** Records for processing follows **

theorem decode_ldSTVx (x : Reg) : decode (wordXNN 0xF#4 x 0x18#8) = .ok (.ldSTVx x) :=
  decode_groupF (fun _ hnn => by simp [decodeGroupF, hnn]) x

theorem decode_addI (x : Reg) : decode (wordXNN 0xF#4 x 0x1E#8) = .ok (.addI x) :=
  decode_groupF (fun _ hnn => by simp [decodeGroupF, hnn]) x

theorem decode_ldB (x : Reg) : decode (wordXNN 0xF#4 x 0x33#8) = .ok (.ldB x) :=
  decode_groupF (fun _ hnn => by simp [decodeGroupF, hnn]) x

theorem decode_storeRegs (x : Reg) : decode (wordXNN 0xF#4 x 0x55#8) = .ok (.storeRegs x) :=
  decode_groupF (fun _ hnn => by simp [decodeGroupF, hnn]) x

theorem decode_loadRegs (x : Reg) : decode (wordXNN 0xF#4 x 0x65#8) = .ok (.loadRegs x) :=
  decode_groupF (fun _ hnn => by simp [decodeGroupF, hnn]) x

/-! ### Decoding an encoding -/

/-- An instruction whose encoding is a packed word decodes from it when the pattern does. -/
theorem decode_encode_nnn {g : Nat} {nnn : Addr12} {i : Instr} (h : decode (wordNNN (BitVec.ofNat 4 g) nnn) = .ok i)
    (henc : encode i = packNNN g nnn.toNat := by rfl) (hg : g < 16 := by decide) : decode (encode i) = .ok i := by
  rw [henc, ← wordNNN_eq_pack hg, h]

theorem decode_encode_xnn {g : Nat} {x : Reg} {nn : Byte} {i : Instr}
    (h : decode (wordXNN (BitVec.ofNat 4 g) x nn) = .ok i)
    (henc : encode i = packXNN g x nn.toNat := by rfl) (hg : g < 16 := by decide) : decode (encode i) = .ok i := by
  rw [henc, ← wordXNN_eq_pack hg, h]

theorem decode_encode_xyn {g : Nat} {x y : Reg} {n : BitVec 4} {i : Instr}
    (h : decode (wordXYN (BitVec.ofNat 4 g) x y n) = .ok i)
    (henc : encode i = packXYN g x y n.toNat := by rfl) (hg : g < 16 := by decide) : decode (encode i) = .ok i := by
  rw [henc, ← wordXYN_eq_pack hg, h]

/-- The word of a well-formed instruction decodes to it (R62, R73). -/
theorem decode_encode {i : Instr} (hwf : i.wellFormed = true) : decode (encode i) = .ok i := by
  cases i with
  | cls | ret | halt => rfl
  | jp nnn => exact decode_encode_nnn (decode_jp nnn)
  | call nnn => exact decode_encode_nnn (decode_call nnn)
  | ldI nnn => exact decode_encode_nnn (decode_ldI nnn)
  | jpV0 nnn => exact decode_encode_nnn (decode_jpV0 nnn)
  | seImm x nn => exact decode_encode_xnn (decode_seImm x nn)
  | sneImm x nn => exact decode_encode_xnn (decode_sneImm x nn)
  | ldImm x nn => exact decode_encode_xnn (decode_ldImm x nn)
  | addImm x nn => exact decode_encode_xnn (decode_addImm x nn)
  | rnd x nn => exact decode_encode_xnn (decode_rnd x nn)
  | seReg x y => exact decode_encode_xyn (decode_seReg x y)
  | sneReg x y => exact decode_encode_xyn (decode_sneReg x y)
  | ldReg x y => exact decode_encode_xyn (decode_ldReg x y)
  | orReg x y => exact decode_encode_xyn (decode_orReg x y)
  | andReg x y => exact decode_encode_xyn (decode_andReg x y)
  | xorReg x y => exact decode_encode_xyn (decode_xorReg x y)
  | addReg x y => exact decode_encode_xyn (decode_addReg x y)
  | subReg x y => exact decode_encode_xyn (decode_subReg x y)
  | shr x y => exact decode_encode_xyn (decode_shr x y)
  | subnReg x y => exact decode_encode_xyn (decode_subnReg x y)
  | shl x y => exact decode_encode_xyn (decode_shl x y)
  | drw x y n =>
    have hn : (BitVec.ofNat 4 n).toNat = n := Nat.mod_eq_of_lt (of_decide_eq_true hwf)
    have h := decode_drw x y (BitVec.ofNat 4 n)
    rw [hn] at h
    exact decode_encode_xyn h (by rw [hn]; rfl)
  | skp x => exact decode_encode_xnn (decode_skp x)
  | sknp x => exact decode_encode_xnn (decode_sknp x)
  | ldVxDT x => exact decode_encode_xnn (decode_ldVxDT x)
  | ldVxK x => exact decode_encode_xnn (decode_ldVxK x)
  | ldDTVx x => exact decode_encode_xnn (decode_ldDTVx x)
  | ldSTVx x => exact decode_encode_xnn (decode_ldSTVx x)
  | addI x => exact decode_encode_xnn (decode_addI x)
  | ldF x => exact decode_encode_xnn (decode_ldF x)
  | ldB x => exact decode_encode_xnn (decode_ldB x)
  | storeRegs x => exact decode_encode_xnn (decode_storeRegs x)
  | loadRegs x => exact decode_encode_xnn (decode_loadRegs x)

/-- Settles O1: each word is closed, so the dispatch runs on it. -/
theorem writtenWordsDecode : Obligations.WrittenWordsDecode := by
  unfold Obligations.WrittenWordsDecode
  decide

/-- Settles O2: case by case for the word, and the two bytes make the word again. -/
theorem decodeOfEncode : Obligations.DecodeOfEncode := by
  intro i rest hwf
  refine ⟨decode_encode hwf, ?_⟩
  simp only [encodeBytes, List.cons_append, List.nil_append, decodeBytes, wordOfBytes_hi_lo, decode_encode hwf]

** End of Records for processing **

The problem –
Take the data above and reproduce it exactly.

Written solution –
theorem decode_ldSTVx (x : Reg) : decode (wordXNN 0xF#4 x 0x18#8) = .ok (.ldSTVx x) :=
  decode_groupF (fun _ hnn => by simp [decodeGroupF, hnn]) x

theorem decode_addI (x : Reg) : decode (wordXNN 0xF#4 x 0x1E#8) = .ok (.addI x) :=
  decode_groupF (fun _ hnn => by simp [decodeGroupF, hnn]) x

theorem decode_ldB (x : Reg) : decode (wordXNN 0xF#4 x 0x33#8) = .ok (.ldB x) :=
  decode_groupF (fun _ hnn => by simp [decodeGroupF, hnn]) x

theorem decode_storeRegs (x : Reg) : decode (wordXNN 0xF#4 x 0x55#8) = .ok (.storeRegs x) :=
  decode_groupF (fun _ hnn => by simp [decodeGroupF, hnn]) x

theorem decode_loadRegs (x : Reg) : decode (wordXNN 0xF#4 x 0x65#8) = .ok (.loadRegs x) :=
  decode_groupF (fun _ hnn => by simp [decodeGroupF, hnn]) x

/-! ### Decoding an encoding -/

/-- An instruction whose encoding is a packed word decodes from it when the pattern does. -/
theorem decode_encode_nnn {g : Nat} {nnn : Addr12} {i : Instr} (h : decode (wordNNN (BitVec.ofNat 4 g) nnn) = .ok i)
    (henc : encode i = packNNN g nnn.toNat := by rfl) (hg : g < 16 := by decide) : decode (encode i) = .ok i := by
  rw [henc, ← wordNNN_eq_pack hg, h]

theorem decode_encode_xnn {g : Nat} {x : Reg} {nn : Byte} {i : Instr}
    (h : decode (wordXNN (BitVec.ofNat 4 g) x nn) = .ok i)
    (henc : encode i = packXNN g x nn.toNat := by rfl) (hg : g < 16 := by decide) : decode (encode i) = .ok i := by
  rw [henc, ← wordXNN_eq_pack hg, h]

theorem decode_encode_xyn {g : Nat} {x y : Reg} {n : BitVec 4} {i : Instr}
    (h : decode (wordXYN (BitVec.ofNat 4 g) x y n) = .ok i)
    (henc : encode i = packXYN g x y n.toNat := by rfl) (hg : g < 16 := by decide) : decode (encode i) = .ok i := by
  rw [henc, ← wordXYN_eq_pack hg, h]

/-- The word of a well-formed instruction decodes to it (R62, R73). -/
theorem decode_encode {i : Instr} (hwf : i.wellFormed = true) : decode (encode i) = .ok i := by
  cases i with
  | cls | ret | halt => rfl
  | jp nnn => exact decode_encode_nnn (decode_jp nnn)
  | call nnn => exact decode_encode_nnn (decode_call nnn)
  | ldI nnn => exact decode_encode_nnn (decode_ldI nnn)
  | jpV0 nnn => exact decode_encode_nnn (decode_jpV0 nnn)
  | seImm x nn => exact decode_encode_xnn (decode_seImm x nn)
  | sneImm x nn => exact decode_encode_xnn (decode_sneImm x nn)
  | ldImm x nn => exact decode_encode_xnn (decode_ldImm x nn)
  | addImm x nn => exact decode_encode_xnn (decode_addImm x nn)
  | rnd x nn => exact decode_encode_xnn (decode_rnd x nn)
  | seReg x y => exact decode_encode_xyn (decode_seReg x y)
  | sneReg x y => exact decode_encode_xyn (decode_sneReg x y)
  | ldReg x y => exact decode_encode_xyn (decode_ldReg x y)
  | orReg x y => exact decode_encode_xyn (decode_orReg x y)
  | andReg x y => exact decode_encode_xyn (decode_andReg x y)
  | xorReg x y => exact decode_encode_xyn (decode_xorReg x y)
  | addReg x y => exact decode_encode_xyn (decode_addReg x y)
  | subReg x y => exact decode_encode_xyn (decode_subReg x y)
  | shr x y => exact decode_encode_xyn (decode_shr x y)
  | subnReg x y => exact decode_encode_xyn (decode_subnReg x y)
  | shl x y => exact decode_encode_xyn (decode_shl x y)
  | drw x y n =>
    have hn : (BitVec.ofNat 4 n).toNat = n := Nat.mod_eq_of_lt (of_decide_eq_true hwf)
    have h := decode_drw x y (BitVec.ofNat 4 n)
    rw [hn] at h
    exact decode_encode_xyn h (by rw [hn]; rfl)
  | skp x => exact decode_encode_xnn (decode_skp x)
  | sknp x => exact decode_encode_xnn (decode_sknp x)
  | ldVxDT x => exact decode_encode_xnn (decode_ldVxDT x)
  | ldVxK x => exact decode_encode_xnn (decode_ldVxK x)
  | ldDTVx x => exact decode_encode_xnn (decode_ldDTVx x)
  | ldSTVx x => exact decode_encode_xnn (decode_ldSTVx x)
  | addI x => exact decode_encode_xnn (decode_addI x)
  | ldF x => exact decode_encode_xnn (decode_ldF x)
  | ldB x => exact decode_encode_xnn (decode_ldB x)
  | storeRegs x => exact decode_encode_xnn (decode_storeRegs x)
  | loadRegs x => exact decode_encode_xnn (decode_loadRegs x)

/-- Settles O1: each word is closed, so the dispatch runs on it. -/
theorem writtenWordsDecode : Obligations.WrittenWordsDecode := by
  unfold Obligations.WrittenWordsDecode
  decide

/-- Settles O2: case by case for the word, and the two bytes make the word again. -/
theorem decodeOfEncode : Obligations.DecodeOfEncode := by
  intro i rest hwf
  refine ⟨decode_encode hwf, ?_⟩
  simp only [encodeBytes, List.cons_append, List.nil_append, decodeBytes, wordOfBytes_hi_lo, decode_encode hwf]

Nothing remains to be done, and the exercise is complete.